Each line of the listing that contains the word "getD" is to be copied.
====== Source material
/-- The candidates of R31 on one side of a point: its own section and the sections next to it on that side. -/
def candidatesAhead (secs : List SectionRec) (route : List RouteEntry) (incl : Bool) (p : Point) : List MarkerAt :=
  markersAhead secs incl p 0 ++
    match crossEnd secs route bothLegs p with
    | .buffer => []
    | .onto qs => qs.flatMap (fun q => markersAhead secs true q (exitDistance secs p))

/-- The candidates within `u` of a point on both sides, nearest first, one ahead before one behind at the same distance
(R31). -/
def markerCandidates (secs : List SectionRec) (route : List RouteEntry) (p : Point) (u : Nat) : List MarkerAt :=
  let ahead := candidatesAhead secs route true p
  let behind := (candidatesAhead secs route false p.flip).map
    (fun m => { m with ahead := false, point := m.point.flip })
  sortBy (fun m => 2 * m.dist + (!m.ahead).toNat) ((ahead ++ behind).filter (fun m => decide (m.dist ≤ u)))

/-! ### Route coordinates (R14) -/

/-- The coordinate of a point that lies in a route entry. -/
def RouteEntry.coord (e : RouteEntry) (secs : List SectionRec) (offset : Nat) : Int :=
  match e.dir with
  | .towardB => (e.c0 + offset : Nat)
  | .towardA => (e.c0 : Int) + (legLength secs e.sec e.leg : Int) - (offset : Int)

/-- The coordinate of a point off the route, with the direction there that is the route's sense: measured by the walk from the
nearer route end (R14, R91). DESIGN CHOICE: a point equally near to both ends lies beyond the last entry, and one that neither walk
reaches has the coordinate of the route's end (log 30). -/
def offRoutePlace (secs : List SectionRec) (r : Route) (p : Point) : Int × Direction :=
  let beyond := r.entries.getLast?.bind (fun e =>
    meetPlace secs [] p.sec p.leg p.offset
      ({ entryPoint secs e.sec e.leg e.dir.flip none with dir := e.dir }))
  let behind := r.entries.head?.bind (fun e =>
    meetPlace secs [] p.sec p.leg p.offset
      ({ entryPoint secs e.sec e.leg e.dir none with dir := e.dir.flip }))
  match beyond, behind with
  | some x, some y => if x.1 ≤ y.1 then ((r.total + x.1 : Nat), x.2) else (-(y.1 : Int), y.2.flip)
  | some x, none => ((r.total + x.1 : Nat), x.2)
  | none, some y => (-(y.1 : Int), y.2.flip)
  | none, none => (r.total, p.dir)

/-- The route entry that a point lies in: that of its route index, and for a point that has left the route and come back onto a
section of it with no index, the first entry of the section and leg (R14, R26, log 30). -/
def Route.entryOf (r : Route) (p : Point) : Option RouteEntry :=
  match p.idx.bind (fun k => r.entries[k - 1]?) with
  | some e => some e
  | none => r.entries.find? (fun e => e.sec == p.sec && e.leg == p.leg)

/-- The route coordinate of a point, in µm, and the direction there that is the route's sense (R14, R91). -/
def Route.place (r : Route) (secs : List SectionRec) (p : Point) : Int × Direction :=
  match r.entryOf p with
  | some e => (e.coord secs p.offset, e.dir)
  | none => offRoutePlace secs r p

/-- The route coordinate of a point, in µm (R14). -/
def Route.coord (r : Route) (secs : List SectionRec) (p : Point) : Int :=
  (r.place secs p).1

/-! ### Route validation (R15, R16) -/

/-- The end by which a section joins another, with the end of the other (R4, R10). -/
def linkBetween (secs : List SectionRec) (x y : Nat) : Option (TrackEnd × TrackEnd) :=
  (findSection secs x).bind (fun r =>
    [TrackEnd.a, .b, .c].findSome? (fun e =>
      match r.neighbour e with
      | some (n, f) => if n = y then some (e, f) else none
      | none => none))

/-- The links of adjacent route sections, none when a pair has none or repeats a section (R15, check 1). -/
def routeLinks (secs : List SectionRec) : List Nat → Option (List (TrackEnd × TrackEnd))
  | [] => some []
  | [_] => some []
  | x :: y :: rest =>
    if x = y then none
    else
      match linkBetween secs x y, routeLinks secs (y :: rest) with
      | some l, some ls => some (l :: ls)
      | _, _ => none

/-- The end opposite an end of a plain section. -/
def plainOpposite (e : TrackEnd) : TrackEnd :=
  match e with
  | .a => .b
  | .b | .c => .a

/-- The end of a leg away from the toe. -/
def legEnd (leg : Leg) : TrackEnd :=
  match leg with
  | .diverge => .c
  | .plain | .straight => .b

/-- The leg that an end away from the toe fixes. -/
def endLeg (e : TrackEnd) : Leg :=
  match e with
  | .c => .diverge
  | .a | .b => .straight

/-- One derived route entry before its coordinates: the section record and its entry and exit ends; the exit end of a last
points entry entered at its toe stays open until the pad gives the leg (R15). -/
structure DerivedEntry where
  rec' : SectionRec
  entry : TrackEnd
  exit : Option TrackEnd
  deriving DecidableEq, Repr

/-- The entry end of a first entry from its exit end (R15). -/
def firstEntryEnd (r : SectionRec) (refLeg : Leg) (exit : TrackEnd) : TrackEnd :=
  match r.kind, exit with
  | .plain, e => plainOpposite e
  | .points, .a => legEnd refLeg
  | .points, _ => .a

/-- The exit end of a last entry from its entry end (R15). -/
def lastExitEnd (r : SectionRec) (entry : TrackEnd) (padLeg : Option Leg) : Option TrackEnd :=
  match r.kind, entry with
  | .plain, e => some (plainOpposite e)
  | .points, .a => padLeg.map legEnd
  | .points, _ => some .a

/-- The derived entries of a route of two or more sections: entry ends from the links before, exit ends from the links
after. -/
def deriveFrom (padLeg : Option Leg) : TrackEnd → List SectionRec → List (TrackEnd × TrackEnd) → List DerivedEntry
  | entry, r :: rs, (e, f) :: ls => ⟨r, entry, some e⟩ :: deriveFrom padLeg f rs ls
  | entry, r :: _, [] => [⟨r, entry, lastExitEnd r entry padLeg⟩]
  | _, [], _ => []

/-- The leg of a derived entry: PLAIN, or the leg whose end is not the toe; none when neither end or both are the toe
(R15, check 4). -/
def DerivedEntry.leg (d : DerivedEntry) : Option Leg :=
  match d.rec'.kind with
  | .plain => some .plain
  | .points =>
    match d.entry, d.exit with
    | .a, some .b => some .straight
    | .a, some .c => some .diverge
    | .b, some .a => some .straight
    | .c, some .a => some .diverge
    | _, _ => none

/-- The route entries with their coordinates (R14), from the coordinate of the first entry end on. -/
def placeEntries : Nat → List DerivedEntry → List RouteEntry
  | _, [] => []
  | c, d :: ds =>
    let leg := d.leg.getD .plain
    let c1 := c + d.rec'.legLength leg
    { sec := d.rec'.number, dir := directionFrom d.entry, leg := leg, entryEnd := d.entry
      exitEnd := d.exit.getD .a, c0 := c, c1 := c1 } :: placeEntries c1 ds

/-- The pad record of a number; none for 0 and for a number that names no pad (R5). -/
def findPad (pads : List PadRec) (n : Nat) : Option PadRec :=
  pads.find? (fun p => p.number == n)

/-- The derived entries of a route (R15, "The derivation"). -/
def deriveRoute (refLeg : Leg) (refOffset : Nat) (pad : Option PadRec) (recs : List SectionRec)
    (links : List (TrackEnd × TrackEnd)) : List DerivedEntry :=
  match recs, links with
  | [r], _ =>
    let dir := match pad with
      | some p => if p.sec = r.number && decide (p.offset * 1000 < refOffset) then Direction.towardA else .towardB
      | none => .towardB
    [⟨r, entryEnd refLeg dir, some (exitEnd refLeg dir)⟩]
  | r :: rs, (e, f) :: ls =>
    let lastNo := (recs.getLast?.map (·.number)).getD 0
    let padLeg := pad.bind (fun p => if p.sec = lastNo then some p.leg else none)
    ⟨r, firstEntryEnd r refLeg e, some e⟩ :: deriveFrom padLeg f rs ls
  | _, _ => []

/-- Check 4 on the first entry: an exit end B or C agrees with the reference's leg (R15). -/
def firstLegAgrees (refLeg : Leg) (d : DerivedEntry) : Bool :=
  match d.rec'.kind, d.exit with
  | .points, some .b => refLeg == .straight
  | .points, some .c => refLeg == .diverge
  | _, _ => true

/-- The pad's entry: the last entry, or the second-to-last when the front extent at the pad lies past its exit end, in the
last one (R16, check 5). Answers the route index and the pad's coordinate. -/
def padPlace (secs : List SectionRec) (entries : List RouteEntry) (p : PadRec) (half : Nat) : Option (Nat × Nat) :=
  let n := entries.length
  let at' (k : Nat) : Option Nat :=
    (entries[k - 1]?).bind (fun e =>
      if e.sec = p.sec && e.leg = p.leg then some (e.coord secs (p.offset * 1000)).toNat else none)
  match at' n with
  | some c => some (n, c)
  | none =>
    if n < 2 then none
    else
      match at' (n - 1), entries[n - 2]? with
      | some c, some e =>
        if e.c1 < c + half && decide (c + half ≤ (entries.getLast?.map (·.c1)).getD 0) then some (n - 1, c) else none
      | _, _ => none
============
Finished exercise:
    let leg := d.leg.getD .plain
      exitEnd := d.exit.getD .a, c0 := c, c1 := c1 } :: placeEntries c1 ds
    let lastNo := (recs.getLast?.map (·.number)).getD 0
        if e.c1 < c + half && decide (c + half ≤ (entries.getLast?.map (·.c1)).getD 0) then some (n - 1, c) else none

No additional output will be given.